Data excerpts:
*** Block opens ***
-- ==== Sys2Proof/Tests/Slice0.lean ====
section
/-! SUPPORT. Our own tests: one ill-formed command for every check of `Instr.wellFormed`; the worked example of section 2.2.1; and,
for every statement with hypotheses, concrete states and operands that meet them together, clause by clause, with what the
command then does. -/

open Sys2Proof Sys2Proof.Machine

namespace Sys2Proof.Tests

set_option Elab.async false

/-! ### Small states -/

/-- A state around a part. -/
def st (p : Part) : State := ⟨p, [], []⟩

/-- The part after an outcome. -/
def after : Host.Outcome State Fault Refusal → Part
  | .next t => t.part
  | _ => Part.reset

/-- Host memory after an outcome. -/
def book : Host.Outcome State Fault Refusal → Memory
  | .next t => t.book
  | _ => []

/-- The part after a command on a part. -/
def run (c : Instr) (p : Part) : Part := after (exec c (st p))

/-- The part long after, when every span has run. -/
def aged (p : Part) : Part := { p with tick := 1000000 }

/-- Bytes from (offset, width, value) fields. -/
def bytesOf (n : Nat) (l : List (Nat × Nat × Nat)) : List Byte :=
  l.foldl (fun acc x => putAt acc x.1 (leBytes x.2.1 x.2.2)) (List.replicate n 0)

/-- The 63 bytes copied of an order with a code, its host tag 7, and fields by their offsets within the slot. -/
def order (code : Nat) (l : List (Nat × Nat × Nat)) : List Byte :=
  (bytesOf 64 ((1, 1, code) :: (2, 2, 7) :: l)).drop 1

/-- A Book head: 16 order slots, 4 plans from page 2, 8 pages from page 5. -/
def goodHead : List Byte :=
  bytesOf 64 [(0, 1, 1), (1, 1, 16), (2, 1, 0x55), (4, 2, 2), (6, 2, 4), (8, 2, 5), (10, 2, 8), (0x20, 1, 0x12)]

/-- The settings of that head. -/
def settings : Settings := ⟨16, 2, 4, 5, 8, 0x55⟩

/-- A RUNNING part. -/
def live : Part := { Part.reset with phase := .running, settings := some settings, bookLo := 0x10000 }

/-- An IDLE part. -/
def rest : Part := { Part.reset with phase := .idle }

/-- A link profile. -/
def profile : Profile := ⟨0x01, 0x80, 0x00, 0x21, 0x03, 0x7A, 0x10, 0x30⟩

/-- A span of 2 coarse ticks. -/
def span2 : Span := ⟨1, 2⟩

/-- One check of each kind. -/
def steady : SteadyCheck := ⟨1000, span2, 4, ⟨11000, 13000⟩, 50, 2, .never⟩
/-- An overcurrent check. -/
def ocp : OcpCheck := ⟨100, 50, 100, 1000, ⟨500, 900⟩, 80, 2, .restart, span2, span2⟩
/-- An overvoltage check. -/
def ovp : OvpCheck := ⟨100, 12000, 100, 15000, span2, ⟨13000, 14000⟩, 80, 2, span2⟩
/-- A sharing check. -/
def share : ShareCheck := ⟨1000, span2, 4, 100⟩
/-- A derating check. -/
def derate : DerateCheck := ⟨2, .never, 100, span2, 4, ⟨11000, 13000⟩⟩

/-- A plan with one check. -/
def planOf (b : CheckBody) : Plan :=
  ⟨600, 5000, 12000, 100, [⟨250, 100⟩], profile, [⟨.continue, b⟩]⟩

/-- A context in a check of that plan, in a phase, with a check in progress. -/
def inPhase (b : CheckBody) (ph : Phase) (w : Work) : Ctx :=
  { Ctx.reset with state := .running, adm := some 1, plan := some (planOf b), phase := ph, work := w, loop := 2 }

/-- The RUNNING part whose bay 0 runs, with a context in slot 2 that holds the bus, and raw lines that have differed for 50 ms in the
slots 2 (PRESENT) and 3. -/
def withCtx (c : Ctx) : Part :=
  live.mapBay 0 (fun u =>
    { u with
      state := .running, busHolder := some 2, ctxs := u.ctxs.set 2 c
      presence := (u.presence.set 2 ⟨true, 5000, false⟩).set 3 ⟨false, 5000, false⟩ })

/-- A 512-byte plan record with one STEADY check. -/
def planBytes : List Byte :=
  bytesOf 512
    [(0, 1, 1), (1, 1, 1), (2, 2, 600), (4, 2, 5000), (6, 2, 12000), (0x25, 1, 0x80), (0x40, 1, 1), (0x44, 2, 0x1001), (0x46, 1, 4),
     (0x47, 1, 2), (0x48, 2, 11000), (0x4A, 2, 13000)]

/-- A RUNNING part that copies the order of slot 3, with slot 5 to follow. -/
def copying : Part := { live with sweep := .copying 3 [5] }

/-- Samples with nothing connected. -/
def noInput : Samples :=
  { busFixed := Vector.replicate 8 0, busRanged := Vector.replicate 8 0
    slotCurrent := Vector.replicate 8 (Vector.replicate 6 0), chanCurrent := Vector.replicate 4 0
    powerGood := Vector.replicate 8 (Vector.replicate 6 false), present := Vector.replicate 8 (Vector.replicate 6 false) }

/-! ### Well-formedness: an ill-formed command for each check -/

theorem test_illFormed_offset : Instr.wellFormed (.registerWriteOther 0x08 0) = false := by decide +kernel
theorem test_illFormed_offset_odd : Instr.wellFormed (.registerWriteOther 0x1D 0) = false := by decide +kernel
theorem test_illFormed_offset_out : Instr.wellFormed (.registerWriteOther 0x40 0) = false := by decide +kernel
theorem test_wellFormed_offset : Instr.wellFormed (.registerWriteOther 0x04 0) = true := by decide +kernel
theorem test_illFormed_head : Instr.wellFormed (.headReadComplete [0]) = false := by decide +kernel
theorem test_illFormed_marks_none : Instr.wellFormed (.slotMarksRead []) = false := by decide +kernel
theorem test_illFormed_marks_many : Instr.wellFormed (.slotMarksRead (List.replicate 17 0)) = false := by decide +kernel
theorem test_illFormed_copy : Instr.wellFormed (.orderCopyComplete (List.replicate 64 0)) = false := by decide +kernel
theorem test_illFormed_plan : Instr.wellFormed (.planEnterReadComplete (List.replicate 511 0)) = false := by decide +kernel
theorem test_illFormed_reply : Instr.wellFormed (.linkTransactionComplete 0 (.ok (List.replicate 30 0))) = false := by
  decide +kernel
theorem test_illFormed_requester : Instr.wellFormed (.samplingReadComplete ⟨0, 0, 0⟩ 0) = false := by decide +kernel
theorem test_illFormed_requester_high :
    Instr.wellFormed (.admissionPlanReadComplete ⟨0, 0, 65536⟩ (List.replicate 512 0)) = false := by decide +kernel
theorem test_illFormed_admissionPlan :
    Instr.wellFormed (.admissionPlanReadComplete ⟨0, 0, 1⟩ (List.replicate 513 0)) = false := by decide +kernel
theorem test_illFormed_busFixed :
    Instr.wellFormed (.sampleInstant { noInput with busFixed := Vector.replicate 8 60001 }) = false := by decide +kernel
theorem test_illFormed_busRanged :
    Instr.wellFormed (.sampleInstant { noInput with busRanged := Vector.replicate 8 60001 }) = false := by decide +kernel
theorem test_illFormed_slotCurrent :
    Instr.wellFormed (.sampleInstant { noInput with slotCurrent := Vector.replicate 8 (Vector.replicate 6 12001) }) = false := by
  decide +kernel
theorem test_illFormed_chanCurrent :
    Instr.wellFormed (.sampleInstant { noInput with chanCurrent := Vector.replicate 4 12001 }) = false := by decide +kernel
theorem test_wellFormed_samples : Instr.wellFormed (.sampleInstant noInput) = true := by decide +kernel

/-! ### The worked example of section 2.2.1 -/

/-- The key of the example. -/
def exampleKey : BitVec 256 :=
  keyOf ([0x12, 0x34, 0x56, 0x78, 0x9A, 0xBC, 0xDE, 0xF0] ++ List.replicate 24 0)
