/-- The write loop (R163, R231), every case. -/
theorem writeLoop_cases (n : Nat) (s : State) (h : s.idx + n ≤ s.valbuf.length) :
    ∃ as rest, s.inputs = answerInputs as ++ rest ∧
      ((endsLoop n as = true ∧ writeLoop n s = writeAck (afterWrites as rest s)) ∨
       (allOk as ∧ as.length < n ∧ NoAnswer rest ∧ writeLoop n s = afterWrites as rest s)) := by
  induction n generalizing s with
  | zero => exact ⟨[], s.inputs, rfl, .inl ⟨rfl, by rw [afterWrites_nil]; rfl⟩⟩
  | succ n ih =>
    have hidx : s.idx < s.valbuf.length := by omega
    by_cases hin : ∃ ok v more, s.inputs = .answer ok v :: more
    · obtain ⟨ok, v, more, hin⟩ := hin
      cases ok with
      | false =>
        refine ⟨[(false, v)], more, by simpa using hin, .inl ⟨rfl, ?_⟩⟩
        rw [← afterWrites_fail v more s hidx]; simp [writeLoop, hin]
      | true =>
        have hs : writeLoop (n + 1) s = writeLoop n
            { completeWrite true { s with inputs := more } with
              idx := (completeWrite true { s with inputs := more }).idx + 1 } := by simp [writeLoop, hin]
        obtain ⟨as, rest, hr, hc⟩ := ih
          { completeWrite true { s with inputs := more } with
            idx := (completeWrite true { s with inputs := more }).idx + 1 } (by simp; omega)
        refine ⟨(true, v) :: as, rest, by simp at hr; simp [hin, hr], ?_⟩
        rw [hs]
        rcases hc with ⟨he, hc⟩ | ⟨hok, hlt, hno, hc⟩
        · exact .inl ⟨by simpa [endsLoop] using he, by rw [hc, afterWrites_cons v _ _ _ _ hidx]⟩
        · exact .inr ⟨by simpa [allOk] using hok, by simpa using hlt, hno, by
            rw [hc, afterWrites_cons v _ _ _ _ hidx]⟩
    · refine ⟨[], s.inputs, rfl, .inr ⟨by simp [allOk], by simp, ?_, ?_⟩⟩
      · intro ok v more hm; exact hin ⟨ok, v, more, hm⟩
      · rw [afterWrites_nil]
        simp only [writeLoop]
        split
        · rename_i ok v more hm; exact absurd ⟨ok, v, more, hm⟩ hin
        · rfl

/-- The write loop on answers that end it. -/
theorem writeLoop_ends (n : Nat) (as : List (Bool × Word)) (rest : List Input) (s : State)
    (h : s.idx + n ≤ s.valbuf.length) (hin : s.inputs = answerInputs as ++ rest) (he : endsLoop n as = true) :
    writeLoop n s = writeAck (afterWrites as rest s) := by
  induction n generalizing s as with
  | zero =>
    cases as with
    | nil => simp at hin; subst hin; rw [afterWrites_nil]; rfl
    | cons p as => simp [endsLoop] at he
  | succ n ih =>
    have hidx : s.idx < s.valbuf.length := by omega
    match as, he with
    | (true, v) :: as, he =>
      have hin' : s.inputs = .answer true v :: (answerInputs as ++ rest) := by simpa using hin
      rw [← afterWrites_cons v as rest (answerInputs as ++ rest) s hidx]
      rw [← ih as _ (by simp; omega) (by simp) (by simpa [endsLoop] using he)]
      simp [writeLoop, hin']
    | [(false, v)], _ =>
      have hin' : s.inputs = .answer false v :: rest := by simpa using hin
      rw [← afterWrites_fail v rest s hidx]; simp [writeLoop, hin']

end Sys2Proof.Machine
end

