-- ==== Sys2Proof/Tests/Slice0.lean ====
section
/-! SUPPORT. Tests on fixed values, each from spec/ (its rule or its vector of spec/95_test_vectors.md is named), and a
witness for the hypotheses of every obligation that has hypotheses. -/

namespace Sys2Proof.Tests

open Sys2Proof Sys2Proof.Machine

set_option Elab.async false

/-! ## Helpers -/

/-- The next state of a result, if there is one. -/
def out : Result → Option State
  | .next t => some t
  | .fault _ => none
  | .refused _ => none

theorem next_of_out {r : Result} (h : (out r).isSome = true) : ∃ t, r = .next t := by
  cases r with
  | next t => exact ⟨t, rfl⟩
  | fault _ => cases h
  | refused _ => cases h

/-- STATION 0x11 and the given bindings, MAXREG = 4 and MAXBIND = 4, with these moves of the outside world to come. -/
def conf (bs : List Binding) (inputs : List Input) : State :=
  { State.reset with station := 0x11#8, nb := bs.length, binds := overwrite State.reset.binds bs, inputs := inputs }

/-- Configuration A of spec/95_test_vectors.md: `REGISTER 0x0000, 4, r`. -/
def confA (inputs : List Input) : State := conf [{ base := 0, cnt := 4, hr := true, hw := false }] inputs

/-- Configuration B of spec/95_test_vectors.md: `REGISTER 0x0000, 4, rw`. -/
def confB (inputs : List Input) : State := conf [{ base := 0, cnt := 4, hr := true, hw := true }] inputs

/-- Configuration C of spec/95_test_vectors.md: three overlapping bindings. -/
def confC (inputs : List Input) : State :=
  conf [{ base := 0, cnt := 8, hr := false, hw := true }, { base := 2, cnt := 2, hr := true, hw := true },
        { base := 0, cnt := 4, hr := true, hw := false }] inputs

/-- Configuration B with a call outstanding: a read of 2 registers at address 0 has its first answer. -/
def confB_reading (inputs : List Input) : State :=
  { confB inputs with ph := .rd, func := 0x03, addr := 0, count := 2, sel := 0, idx := 1 }

/-- Configuration B with a call outstanding: a write of 2 registers at address 0 has its first answer. -/
def confB_writing (inputs : List Input) : State :=
  { confB inputs with ph := .wr, func := 0x10, addr := 0, count := 2, sel := 0, idx := 1 }

/-- The read request of V3. -/
def frameV3 : List Byte := [0x11, 0x03, 0x00, 0x00, 0x00, 0x02, 0xC6, 0x9B]

/-- The write request of V5. -/
def frameV5 : List Byte := [0x11, 0x10, 0x00, 0x00, 0x00, 0x02, 0x04, 0x00, 0x05, 0x00, 0x06, 0x37, 0x6C]

/-! ## Well-formed and ill-formed terms, one for each check -/

theorem test_wellFormed_accepts :
    (Instr.rhr 0x11 0 2 [0xC6, 0x9B]).wellFormed = true ∧
    (Instr.wmr 0x11 0 2 [0x04, 0x00, 0x05, 0x00, 0x06, 0x37, 0x6C]).wellFormed = true ∧
    (Instr.illfn 0x11 0x06 [0x00, 0x01, 0x00, 0x03, 0x9A, 0x9B]).wellFormed = true ∧
    (Instr.rspE 0x11 0x83 .illegalDataAddress).wellFormed = true ∧
    (Instr.process [0x00] true).wellFormed = true := by decide +kernel

theorem test_wellFormed_refuses_short_read : (Instr.rhr 0x11 0 2 []).wellFormed = false := by decide +kernel
theorem test_wellFormed_refuses_short_write : (Instr.wmr 0x11 0 0 []).wellFormed = false := by decide +kernel
theorem test_wellFormed_refuses_bad_crc :
    (Instr.rhr 0x11 0 2 [0xC7, 0x9B]).wellFormed = false ∧ (Instr.wmr 0x11 0 0 [0x00, 0x18, 0x92]).wellFormed = false ∧
    (Instr.illfn 0x11 0x06 [0x00, 0x01, 0x00, 0x03, 0x9A, 0x1B]).wellFormed = false := by decide +kernel
theorem test_wellFormed_refuses_served_function_as_illfn :
    (Instr.illfn 0x11 0x03 [0x00, 0x00, 0x00, 0x02, 0xC6, 0x9B]).wellFormed = false ∧
    (Instr.illfn 0x11 0x10 [0x00, 0x00, 0x00, 0x00, 0x00, 0x18, 0x91]).wellFormed = false := by decide +kernel
/-- The six bytes of V18 are intact and too short. -/
theorem test_wellFormed_refuses_short_illfn : (Instr.illfn 0x11 0x06 [0x00, 0x01, 0x24, 0xD9]).wellFormed = false := by
  decide +kernel
theorem test_wellFormed_refuses_long_read_response :
    (Instr.rspR 0x11 (List.replicate 128 0)).wellFormed = false := by decide +kernel
theorem test_wellFormed_refuses_clear_bit7 : (Instr.rspE 0x11 0x06 .illegalFunction).wellFormed = false := by
  decide +kernel
theorem test_wellFormed_refuses_address_code_for_other_function :
    (Instr.rspE 0x11 0x86 .illegalDataAddress).wellFormed = false := by decide +kernel
theorem test_wellFormed_refuses_empty_delivery : (Instr.process [] true).wellFormed = false := by decide +kernel
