-- ==== Sys2Proof/Machine/Trace.lean ====
section
/-!
DEFINITION. Traces, the block's substitute for programs (spec/30_encoding.md R39, R40): their lines, their encoding as event words, the
pseudo-events, and a test bench that runs them. The bench is no part of the hardware (R33, R82); lines are held after parsing, so
the text's characters and comments are not modelled (notes/assumptions/17.md).
-/

namespace Sys2Proof.Machine

/-- The names a `.param` or `.expect` line may use (R39). -/
inductive TraceName where
  | poly
  | badMask
  | lfsr
  | fc
  | duty
  deriving DecidableEq, Repr

/-- A line of a trace (R39). `TICK`, `HOLD` and `PERIOD` without a count are those with count 1 (R40). -/
inductive TraceLine where
  | reset
  | tick (count : Nat)
  | hold (count : Nat)
  | period (count : Nat)
  | param (name : TraceName) (value : Nat)
  | state (lfsr fc duty : Nat)
  | expect (values : List (TraceName × Nat))
  | dread (value : Nat)
  | blank
  deriving DecidableEq, Repr

/-- The event words of a line; directives encode to nothing, and the pseudo-events are expanded (R39, R40). -/
def TraceLine.words : TraceLine → List EventWord
  | .reset => [0b10#2]
  | .tick n => List.replicate n 0b01#2
  | .hold n => List.replicate n 0b00#2
  | .period n => List.replicate (Config.period * n) 0b01#2
  | .param _ _ => []
  | .state _ _ _ => []
  | .expect _ => []
  | .dread _ => []
  | .blank => []

/-- The encoding of a trace: its event words in order (R39). -/
def traceWords (t : List TraceLine) : List EventWord := t.flatMap TraceLine.words

/-- The line is an event, not a directive (R39). -/
def TraceLine.isEvent : TraceLine → Bool
  | .reset => true
  | .tick _ => true
  | .hold _ => true
  | .period _ => true
  | .param _ _ => false
  | .state _ _ _ => false
  | .expect _ => false
  | .dread _ => false
  | .blank => false

/-- The line fixes a parameter. -/
def TraceLine.isParam : TraceLine → Bool
  | .param _ _ => true
  | _ => false

/-- A value a `.param` line may give: a non-zero 32-bit POLY, or one of the two masks (R5, D1, D2). DESIGN CHOICE: the names of the
registers, which the grammar of R39 allows after `.param` too, are no parameters and are refused (notes/assumptions/22.md). -/
def paramAdmitted (name : TraceName) (value : Nat) : Bool :=
  match name with
  | .poly => decide (0 < value) && decide (value < 2 ^ 32)
  | .badMask => value == 0x18 || value == 0x0C
  | .lfsr => false
  | .fc => false
  | .duty => false

/-- What R39 asks of a single line: counts of 1 or more. That the values of `.param`, `.state` and `.dread` must fit, and those of `.expect`
need not, is the model's (DESIGN CHOICE, notes/assumptions/22.md). -/
def TraceLine.wellFormed : TraceLine → Bool
  | .reset => true
  | .tick n => decide (1 ≤ n)
  | .hold n => decide (1 ≤ n)
  | .period n => decide (1 ≤ n)
  | .param n v => paramAdmitted n v
  | .state l f d => decide (l < 2 ^ 32) && decide (f < 2 ^ 5) && decide (d < 2 ^ 8)
  | .expect vs => !vs.isEmpty
  | .dread v => decide (v < 2 ^ 8)
  | .blank => true

/-- "`.param` ... must come before the first event" (R39). DESIGN CHOICE: two `.param` lines for one name before it are both allowed, and the
later one holds (notes/assumptions/22.md). -/
def paramsFirst : List TraceLine → Bool
  | [] => true
  | l :: rest => (!l.isEvent || rest.all (fun r => !r.isParam)) && paramsFirst rest

/-- A trace the syntax of R39 allows. -/
def traceWellFormed (t : List TraceLine) : Bool := t.all TraceLine.wellFormed && paramsFirst t

/-- TICK `n` times (R40). -/
def State.ticks (P : Config.Params) : Nat → State → State
  | 0, s => s
  | n + 1, s => State.ticks P n (s.tick P)

/-- The test bench: the parameters, which are those it started with until a `.param` line fixes them (notes/assumptions/22.md), the machine's
state, and whether every expectation so far was met. -/
structure Bench where
  params : Config.Params
  state : State
  passed : Bool
  deriving DecidableEq, Repr

/-- The value a name stands for on the bench (R39). -/
def Bench.value (b : Bench) : TraceName → Nat
  | .poly => b.params.poly.toNat
  | .badMask => b.params.badMask.toNat
  | .lfsr => b.state.lfsr.toNat
  | .fc => b.state.fc.toNat
  | .duty => b.state.duty.toNat

/-- The parameters after a `.param` line. DESIGN CHOICE: a value that is not admitted changes nothing (`TraceLine.wellFormed` refuses the
line), and a second line for the same name replaces the first (notes/assumptions/17.md, 22.md). -/
def setParam (P : Config.Params) (name : TraceName) (value : Nat) : Config.Params :=
  match name with
  | .poly =>
    if h : value < 2 ^ 32 ∧ BitVec.ofNat 32 value ≠ 0#32 then { P with poly := BitVec.ofNat 32 value, poly_ne_zero := h.2 }
    else P
  | .badMask =>
    if value = 0x18 then { P with mask := .mask18 }
    else if value = 0x0C then { P with mask := .mask0C }
    else P
  | .lfsr => P
  | .fc => P
  | .duty => P

/-- The test-bench directive `.state`: all three registers at once; "not an operation of the hardware" (R39). -/
def State.forced (s : State) (lfsr fc duty : Nat) : State :=
  ((s.setLfsr (BitVec.ofNat 32 lfsr)).setFc (BitVec.ofNat 5 fc)).setDuty (BitVec.ofNat 8 duty)

/-- One line on the bench (R39, R40). DESIGN CHOICE (notes/assumptions/22.md), since R39 does not say: of several `.param` lines for one name
the last before the first event fixes the parameter for the trace; an `.expect` on POLY or BADMASK is checked against the parameters at
that point, which before the first `.param` line of the name are those the bench started with; a trace `paramsFirst` refuses is run all
the same, each line from where it stands; an expectation that is not met does not end the run. A `.dread` compares the port with its value
and leaves no entry in `State.dreads`; `.state` leaves PEND and BUSY; a TICK here is the atomic one, whatever PEND and BUSY hold. -/
def benchLine (b : Bench) (l : TraceLine) : Bench :=
  match l with
  | .reset => { b with state := b.state.zeroAll }
  | .tick n => { b with state := b.state.ticks b.params n }
  | .hold _ => b
  | .period n => { b with state := b.state.ticks b.params (Config.period * n) }
  | .param name v => { b with params := setParam b.params name v }
  | .state lfsr fc duty => { b with state := b.state.forced lfsr fc duty }
  | .expect vs => { b with passed := b.passed && vs.all (fun e => b.value e.1 == e.2) }
  | .dread v => { b with passed := b.passed && b.state.dutyPort.toNat == v }
  | .blank => b

/-- A trace on the bench, its lines in order (R39). -/
def benchRun (b : Bench) (t : List TraceLine) : Bench := t.foldl benchLine b

end Sys2Proof.Machine
end

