/-- R63, D9: whatever admissible function OnCount is: no count at the reset value, all 256 after a saturating load, and after any load at
least as many as at `0x0F`, the smallest loaded value (R65). -/
def Obligations.OnCountIsOffAtResetAndFullWhenSaturated : Prop :=
  ∀ onCount : Byte → Nat, Config.OnCountAdmissible onCount →
    onCount State.reset.dutyPort = 0 ∧
    (∀ s t : State, exec .dload s = .next t → s.lfsr.getLsbD 4 = true → onCount t.dutyPort = 256) ∧
    (∀ s t : State, exec .dload s = .next t → onCount 0x0F#8 ≤ onCount t.dutyPort ∧ onCount t.dutyPort ≤ 256)
end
*** Block closes ***
→ **Your objective**:
The answer should be nothing more than the lines from the one with "def benchRun (b" through the end of the entries, restated word for word.

→ **Your response**:
def benchRun (b : Bench) (t : List TraceLine) : Bench := t.foldl benchLine b

end Sys2Proof.Machine
end

/-- R63, D9: whatever admissible function OnCount is: no count at the reset value, all 256 after a saturating load, and after any load at
least as many as at `0x0F`, the smallest loaded value (R65). -/
def Obligations.OnCountIsOffAtResetAndFullWhenSaturated : Prop :=
  ∀ onCount : Byte → Nat, Config.OnCountAdmissible onCount →
    onCount State.reset.dutyPort = 0 ∧
    (∀ s t : State, exec .dload s = .next t → s.lfsr.getLsbD 4 = true → onCount t.dutyPort = 256) ∧
    (∀ s t : State, exec .dload s = .next t → onCount 0x0F#8 ≤ onCount t.dutyPort ∧ onCount t.dutyPort ≤ 256)
end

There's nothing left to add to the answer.